Where the word "performFor" shows up in the entries below, please copy the whole line.

Data extract:
☆ ☆ ☆ ☆ ☆ ☆ ☆
/-- The answer to a performed write: an acknowledgement, or the old value. -/
def State.answerOld (s : State) (r : Request) (old : Word) : State :=
  if r.returns then s.sendValue r (.word old) else s.sendAck r

/-- A request is performed at an address of the home's memory, under the tenant's key (R118, R222). A CLDC of the object table
that mints nothing reads an untagged capability (R106). -/
def State.performAt (s : State) (r : Request) (a : Nat) : State :=
  let s := match r.op with
    | .read n => s.servedAll r.ctx r.oid r.off a n
    | .write b _ => s.servedAll r.ctx r.oid r.off a b.length
    | _ => s.served r.ctx r.oid r.off a
  match r.op with
  | .load n => s.sendValue r (.word (BitVec.ofNat 64 (leNat (s.plain r.ctx a n))))
  | .loadCap => s.sendValue r (.cap (capOf (s.tags.contains (a / 16)) (leNat (s.plain r.ctx a 16))))
  | .loadTable rights =>
    let x := s.ctxAt r.ctx
    let w := s.ctxNat x (x.descAddr (r.off / 64)) 64
    s.sendValue r (.cap ((x.mint w rights r.off).getD (capOf false (leNat (s.plain r.ctx a 16)))))
  | .store b => (s.performFor r.ctx a b none).sendAck r
  | .storeCap c => (s.performFor r.ctx a (leBytes 16 (capNat c)) (some c)).sendAck r
  | .amo op w e x =>
    let q := s.atomicAt r.ctx a op w e x
    q.2.answerOld r q.1
  | .read n => s.sendValue r (.data (s.plain r.ctx a n) (s.tagsOf r.off a n))
  | .write b tags => ((s.performFor r.ctx a b none).setTags a tags).sendAck r
  | _ => s

/-- A request is performed in host memory, which holds no tags (R99). -/
def State.performHost (s : State) (r : Request) (a : Nat) : State :=
  let store (b : List Byte) : State := ({ s with mem := memPut s.mem a b } : State).sendAck r
  match r.op with
  | .load n => s.sendValue r (.word (BitVec.ofNat 64 (s.readNat a n)))
  | .loadCap => s.sendValue r (.cap (capOf false (s.readNat a 16)))
  | .store b => store b
  | .storeCap c => store (leBytes 16 (capNat c))
  | .amo op w e x =>
    let n := atomicSize w
    let old : Word := BitVec.ofNat 64 (s.readNat a n)
    let new := if op = 13 ∧ old ≠ e then old else combine op w e old x
    ({ s with mem := memPut s.mem a (leBytes n new.toNat) }).answerOld r old
  | .read n => s.sendValue r (.data (memBytes s.mem a n) [])
  | .write b _ => store b
  | _ => s

/-- The object of a request is gone (R101, R223): the store of a frame is recorded. -/
def State.noObject (s : State) (die : Nat) (r : Request) : Served :=
  let posted := match r.op with
    | .store _ => true | .storeCap _ => true
    | _ => false
  if posted then
    if s.queueFull die then .held
    else .done ((s.addRecord die r.home (requestRec r 3 3 0 .nothing)).sendNotice r .noobj)
  else .done (s.sendNotice r .noobj)

/-- The accesses that R151 has the home check: those of other devices' frames, but for the reads of images and windows. -/
def checkedOp (r : Request) : Bool :=
  decide (r.agent = 0 ∧ r.frame ≠ 10) && (match r.op with
    | .read _ => false | .write _ _ => false
    | _ => true)

/-- What the layout check of a far request finds at the home (R151), by the issuer's VCTX and layout: nothing, a trap for the
issuer, or a conversion, in the version that the issuer runs in. -/
def State.farLayout (s : State) (x : Context) (r : Request) (d : Desc) : Option (BitVec 8 ⊕ BitVec 8) :=
  if r.core / 4096 = s.pos ∨ checkedOp r = false ∨ d.owner ≠ r.modid ∨ d.layout = r.layout then none
  else if r.layout < d.layout then some (.inl STRAGGLER)
  else
    match x.entered r.modid r.ver with
    | some v => if (look v.convs d.layout.toNat).isSome then some (.inr v.ver) else some (.inl LAYOUT)
    | none => some (.inl LAYOUT)

/-- A far request that fails the layout check (R151). -/
def State.layoutFailed (s : State) (die : Nat) (r : Request) (cause : BitVec 8) (tag : BitVec 16) : Served :=
  if r.returns then .done (s.sendNotice r (.trap cause (layoutEval r.layout tag)))
  else if s.queueFull die then .held
  else .done ((s.addRecord die r.home (requestRec r 4 3 0 .nothing)).sendAck r)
☆ ☆ ☆ ☆ ☆ ☆ ☆
Written reply:
  | .store b => (s.performFor r.ctx a b none).sendAck r
  | .storeCap c => (s.performFor r.ctx a (leBytes 16 (capNat c)) (some c)).sendAck r
  | .write b tags => ((s.performFor r.ctx a b none).setTags a tags).sendAck r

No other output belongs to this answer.